The true cost of cyber crime

There are four primary consequences of a cyber attack: business disruption, loss of information, loss of revenue, and damage to equipment. The most damaging of those is loss of information, as mentioned by 43 percent of organizations represented in the study. In contrast, the cost of business disruption, such as business process failures following an attack, has decreased from 39 percent in 2015 to 33 percent in 2017.

Due to the rising needs of security, managing incidents themselves or spending to recover from the disruption to the business and customers, organizations are now investing about $11.7 million per company –up 23 percent – on cyber crime.

However, current spending priorities show that much of this is misdirected toward security capabilities that fail to protect against increasingly creative attackers, according to the Accenture - Ponemon study.

Misdirected priorities

Of the nine commonly used security technologies analysed for the study, the highest percentage spend was on advanced perimeter controls. However it was ranked fifth in terms of return on investment, with companies saving a modest $1 million annually by deploying perimeter controls. In fact, five out of the nine commonly used security technologies showed that the percentage of resources spent on the technology was higher than the relative value to the business.

Extensive use of data encryption and measures to prevent data loss - common safeguards taken by businesses – were also shown to cost more than they saved in case of a cybersecurity breach.

The study, which polled 2,182 security and IT professionals in 254 organizations worldwide, showed that among the most effective categories in reducing losses from cybercrime are security intelligence systems, which help companies identify and prioritize internal and external threats.

Security intelligence systems delivered annualized cost savings of $2.8 million, higher than all other technology types included in the study. Cyber Analytics and User Analytics came second. To better prepare for future attacks, businesses can rethink their cybersecurity spending and potentially reallocate investments to higher-value security technologies, the study said.

The way forward

As the cybercrime landscape evolves both in complexity and volume, it seems evident that breakthrough innovations are likely to generate the highest returns on investment. For example, automation, orchestration, and machine learning technologies provided the third highest cost savings for security technologies overall at $2.2 million annually; however, these technologies were deployed by only 28 percent of the organizations – the lowest of the technologies surveyed.

The foundation to a strong security program, therefore, is to identify and “harden" the higher-value assets. These are the “crown jewels" of a business—the assets most critical to operations, subject to the most stringent regulatory penalties, and the source of important trade secrets and market differentiation. Hardening these assets makes it as difficult and costly as possible for adversaries to achieve their goals, and limits the damage they can cause if they do obtain access.

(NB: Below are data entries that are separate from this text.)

-- ==== Sys2Proof/Machine/RiscV.lean ====
section
/-!
DEFINITION. The RV32IMC instructions that a keeper runs besides its own (R287): decoding of 32-bit and compressed words, and
the arithmetic. Taken from the RISC-V standard that R287 names (log entry 27).
-/
namespace Sys2Proof.Machine

/-- The arithmetic of RV32I and M. -/
inductive RvAlu where
  | add | sub | sll | slt | sltu | xor | srl | sra | or | and
  | mul | mulh | mulhsu | mulhu | div | divu | rem | remu
  deriving DecidableEq, Repr

/-- Branch conditions. -/
inductive RvCond where
  | eq | ne | lt | ge | ltu | geu
  deriving DecidableEq, Repr

/-- A base instruction with its operands; offsets are signed byte distances. -/
inductive RvInstr where
  | lui (rd : Nat) (x : Word)
  | auipc (rd : Nat) (x : Word)
  | jal (rd : Nat) (o : Int)
  | jalr (rd rs1 : Nat) (o : Int)
  | branch (c : RvCond) (rs1 rs2 : Nat) (o : Int)
  | load (size : Nat) (signed : Bool) (rd rs1 : Nat) (o : Int)
  | store (size : Nat) (rs1 rs2 : Nat) (o : Int)
  | aluImm (f : RvAlu) (rd rs1 : Nat) (x : Word)
  | alu (f : RvAlu) (rd rs1 rs2 : Nat)
  | fence
  deriving DecidableEq, Repr

/-- The arithmetic on two words; division by zero and overflow as the standard gives them. -/
def RvAlu.eval (f : RvAlu) (a b : Word) : Word :=
  match f with
  | .add => a + b
  | .sub => a - b
  | .sll => a <<< (b.toNat % 32)
  | .slt => if a.toInt < b.toInt then 1 else 0
  | .sltu => if a.toNat < b.toNat then 1 else 0
  | .xor => a ^^^ b
  | .srl => a >>> (b.toNat % 32)
  | .sra => a.sshiftRight (b.toNat % 32)
  | .or => a ||| b
  | .and => a &&& b
  | .mul => a * b
  | .mulh => BitVec.ofInt 32 (a.toInt * b.toInt / 2 ^ 32)
  | .mulhsu => BitVec.ofInt 32 (a.toInt * (b.toNat : Int) / 2 ^ 32)
  | .mulhu => BitVec.ofNat 32 (a.toNat * b.toNat / 2 ^ 32)
  | .div => if b = 0 then 0xFFFFFFFF else BitVec.ofInt 32 (a.toInt.tdiv b.toInt)
  | .divu => if b = 0 then 0xFFFFFFFF else BitVec.ofNat 32 (a.toNat / b.toNat)
  | .rem => if b = 0 then a else BitVec.ofInt 32 (a.toInt.tmod b.toInt)
  | .remu => if b = 0 then a else BitVec.ofNat 32 (a.toNat % b.toNat)

def RvCond.holds (c : RvCond) (a b : Word) : Bool :=
  match c with
  | .eq => a == b
  | .ne => a != b
  | .lt => decide (a.toInt < b.toInt)
  | .ge => decide (b.toInt ≤ a.toInt)
  | .ltu => decide (a.toNat < b.toNat)
  | .geu => decide (b.toNat ≤ a.toNat)

/-- The operation of funct3 and of bit 30 for register and immediate forms. -/
def rvAlu (f3 : Nat) (alt : Bool) : RvAlu :=
  match f3 with
  | 0 => if alt then .sub else .add
  | 1 => .sll
  | 2 => .slt
  | 3 => .sltu
  | 4 => .xor
  | 5 => if alt then .sra else .srl
  | 6 => .or
  | _ => .and

/-- The M operation of funct3. -/
def rvMul (f3 : Nat) : RvAlu :=
  match f3 with
  | 0 => .mul
  | 1 => .mulh
  | 2 => .mulhsu
  | 3 => .mulhu
  | 4 => .div
  | 5 => .divu
  | 6 => .rem
  | _ => .remu

def rvCond (f3 : Nat) : Option RvCond :=
  match f3 with
  | 0 => some .eq
  | 1 => some .ne
  | 4 => some .lt
  | 5 => some .ge
  | 6 => some .ltu
  | 7 => some .geu
  | _ => none

/-- A sign-extended immediate as a word. -/
def rvImm (n x : Nat) : Word := BitVec.ofInt 32 (sextN n x)

/-- A 32-bit base instruction. ECALL, EBREAK and every other SYSTEM encoding have no environment here: none. -/
def rvDecode32 (w : Nat) : Option RvInstr :=
  let rd := bitsN w 11 7
  let f3 := bitsN w 14 12
  let rs1 := bitsN w 19 15
  let rs2 := bitsN w 24 20
  let f7 := bitsN w 31 25
  match w % 128 with
  | 0x37 => some (.lui rd (BitVec.ofNat 32 (w / 4096 * 4096)))
  | 0x17 => some (.auipc rd (BitVec.ofNat 32 (w / 4096 * 4096)))
  | 0x6F =>
    some (.jal rd (sextN 21 (bitsN w 31 31 * 2 ^ 20 + bitsN w 19 12 * 2 ^ 12 + bitsN w 20 20 * 2 ^ 11 + bitsN w 30 21 * 2)))
  | 0x67 => if f3 = 0 then some (.jalr rd rs1 (sextN 12 (bitsN w 31 20))) else none
  | 0x63 =>
    (rvCond f3).map fun c =>
      .branch c rs1 rs2 (sextN 13 (bitsN w 31 31 * 2 ^ 12 + bitsN w 7 7 * 2 ^ 11 + bitsN w 30 25 * 2 ^ 5 + bitsN w 11 8 * 2))
  | 0x03 =>
    let o := sextN 12 (bitsN w 31 20)
    match f3 with
    | 0 => some (.load 1 true rd rs1 o)
    | 1 => some (.load 2 true rd rs1 o)
    | 2 => some (.load 4 true rd rs1 o)
    | 4 => some (.load 1 false rd rs1 o)
    | 5 => some (.load 2 false rd rs1 o)
    | _ => none
  | 0x23 => if f3 ≤ 2 then some (.store (2 ^ f3) rs1 rs2 (sextN 12 (f7 * 32 + rd))) else none
  | 0x13 =>
    match f3 with
    | 1 => if f7 = 0 then some (.aluImm .sll rd rs1 (BitVec.ofNat 32 rs2)) else none
    | 5 =>
      if f7 = 0 then some (.aluImm .srl rd rs1 (BitVec.ofNat 32 rs2))
      else if f7 = 32 then some (.aluImm .sra rd rs1 (BitVec.ofNat 32 rs2))
      else none
    | _ => some (.aluImm (rvAlu f3 false) rd rs1 (rvImm 12 (bitsN w 31 20)))
  | 0x33 =>
    if f7 = 0 then some (.alu (rvAlu f3 false) rd rs1 rs2)
    else if f7 = 32 ∧ (f3 = 0 ∨ f3 = 5) then some (.alu (rvAlu f3 true) rd rs1 rs2)
    else if f7 = 1 then some (.alu (rvMul f3) rd rs1 rs2)
    else none
  | 0x0F => if f3 = 0 then some .fence else none
  | _ => none

/-- Quadrant 0 of the compressed instructions. -/
def rvDecodeC0 (w : Nat) : Option RvInstr :=
  let rs1 := 8 + bitsN w 9 7
  let rd := 8 + bitsN w 4 2
  let o : Int := ((bitsN w 12 10 * 8 + bitsN w 6 6 * 4 + bitsN w 5 5 * 64 : Nat) : Int)
  match bitsN w 15 13 with
  | 0 =>
    let x := bitsN w 12 11 * 16 + bitsN w 10 7 * 64 + bitsN w 6 6 * 4 + bitsN w 5 5 * 8
    if x = 0 then none else some (.aluImm .add rd 2 (BitVec.ofNat 32 x))
  | 2 => some (.load 4 true rd rs1 o)
  | 6 => some (.store 4 rs1 rd o)
  | _ => none

/-- The jump distance of C.J and C.JAL, and that of C.BEQZ and C.BNEZ. -/
def rvJumpC (w : Nat) : Int :=
  sextN 12 (bitsN w 12 12 * 2 ^ 11 + bitsN w 11 11 * 16 + bitsN w 10 9 * 256 + bitsN w 8 8 * 1024 + bitsN w 7 7 * 64 +
    bitsN w 6 6 * 128 + bitsN w 5 3 * 2 + bitsN w 2 2 * 32)
def rvBranchC (w : Nat) : Int :=
  sextN 9 (bitsN w 12 12 * 256 + bitsN w 11 10 * 8 + bitsN w 6 5 * 64 + bitsN w 4 3 * 2 + bitsN w 2 2 * 32)

/-- Quadrant 1. -/
def rvDecodeC1 (w : Nat) : Option RvInstr :=
  let rd := bitsN w 11 7
  let rc := 8 + bitsN w 9 7
  let r2 := 8 + bitsN w 4 2
  let i6 := bitsN w 12 12 * 32 + bitsN w 6 2
  match bitsN w 15 13 with
  | 0 => some (.aluImm .add rd rd (rvImm 6 i6))
  | 1 => some (.jal 1 (rvJumpC w))
  | 2 => some (.aluImm .add rd 0 (rvImm 6 i6))
  | 3 =>
    if rd = 2 then
      let x := bitsN w 12 12 * 512 + bitsN w 6 6 * 16 + bitsN w 5 5 * 64 + bitsN w 4 3 * 128 + bitsN w 2 2 * 32
      if x = 0 then none else some (.aluImm .add 2 2 (rvImm 10 x))
    else if i6 = 0 then none
    else some (.lui rd (rvImm 6 i6 <<< 12))
  | 4 =>
    match bitsN w 11 10 with
    | 0 => if bitsN w 12 12 = 0 then some (.aluImm .srl rc rc (BitVec.ofNat 32 (bitsN w 6 2))) else none
    | 1 => if bitsN w 12 12 = 0 then some (.aluImm .sra rc rc (BitVec.ofNat 32 (bitsN w 6 2))) else none
    | 2 => some (.aluImm .and rc rc (rvImm 6 i6))
    | _ =>
      if bitsN w 12 12 = 1 then none
      else
        match bitsN w 6 5 with
        | 0 => some (.alu .sub rc rc r2)
        | 1 => some (.alu .xor rc rc r2)
        | 2 => some (.alu .or rc rc r2)
        | _ => some (.alu .and rc rc r2)
  | 5 => some (.jal 0 (rvJumpC w))
  | 6 => some (.branch .eq rc 0 (rvBranchC w))
  | _ => some (.branch .ne rc 0 (rvBranchC w))

/-- Quadrant 2. -/
def rvDecodeC2 (w : Nat) : Option RvInstr :=
  let rd := bitsN w 11 7
  let r2 := bitsN w 6 2
  match bitsN w 15 13 with
  | 0 => if bitsN w 12 12 = 0 then some (.aluImm .sll rd rd (BitVec.ofNat 32 r2)) else none
  | 2 =>
    let o : Int := ((bitsN w 12 12 * 32 + bitsN w 6 4 * 4 + bitsN w 3 2 * 64 : Nat) : Int)
    if rd = 0 then none else some (.load 4 true rd 2 o)
  | 4 =>
    if bitsN w 12 12 = 0 then
      if r2 = 0 then (if rd = 0 then none else some (.jalr 0 rd 0)) else some (.alu .add rd 0 r2)
    else if r2 = 0 then (if rd = 0 then none else some (.jalr 1 rd 0))
    else some (.alu .add rd rd r2)
  | 6 =>
    let o : Int := ((bitsN w 12 9 * 4 + bitsN w 8 7 * 64 : Nat) : Int)
    some (.store 4 2 r2 o)
  | _ => none

/-- A base instruction from a word whose low half stands first, with its length in bytes. -/
def rvDecode (w : Word) : Option RvInstr :=
  let n := w.toNat
  match n % 4 with
  | 0 => rvDecodeC0 (n % 2 ^ 16)
  | 1 => rvDecodeC1 (n % 2 ^ 16)
  | 2 => rvDecodeC2 (n % 2 ^ 16)
  | _ => rvDecode32 n

/-- The length of an instruction, from its lowest bits. -/
def rvLength (w : Word) : Nat := if w.toNat % 4 = 3 then 4 else 2

end Sys2Proof.Machine
end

Businesses need to be proactive in their approach to cybersecurity instead of equating spending with less risk of attacks. Beyond prevention and remediation, if security fails, companies face unexpected costs from not being able to run their businesses efficiently. Knowing which assets must be protected, and what the consequences will be for the business if protection fails, requires a well-thought out security strategy that builds resilience from the inside out and an industry-specific strategy that protects the entire value chain, recommends the Accenture study.

Instead of relying on compliance alone to enhance their security profile, businesses must undertake extreme pressure testing to identify vulnerabilities more rigorously than even the most highly motivated attacker.

This suggests that companies can maximize their digital defenses without increasing their overall costs, by balancing investments from less rewarding technologies into breakthrough innovation areas and getting their basics right.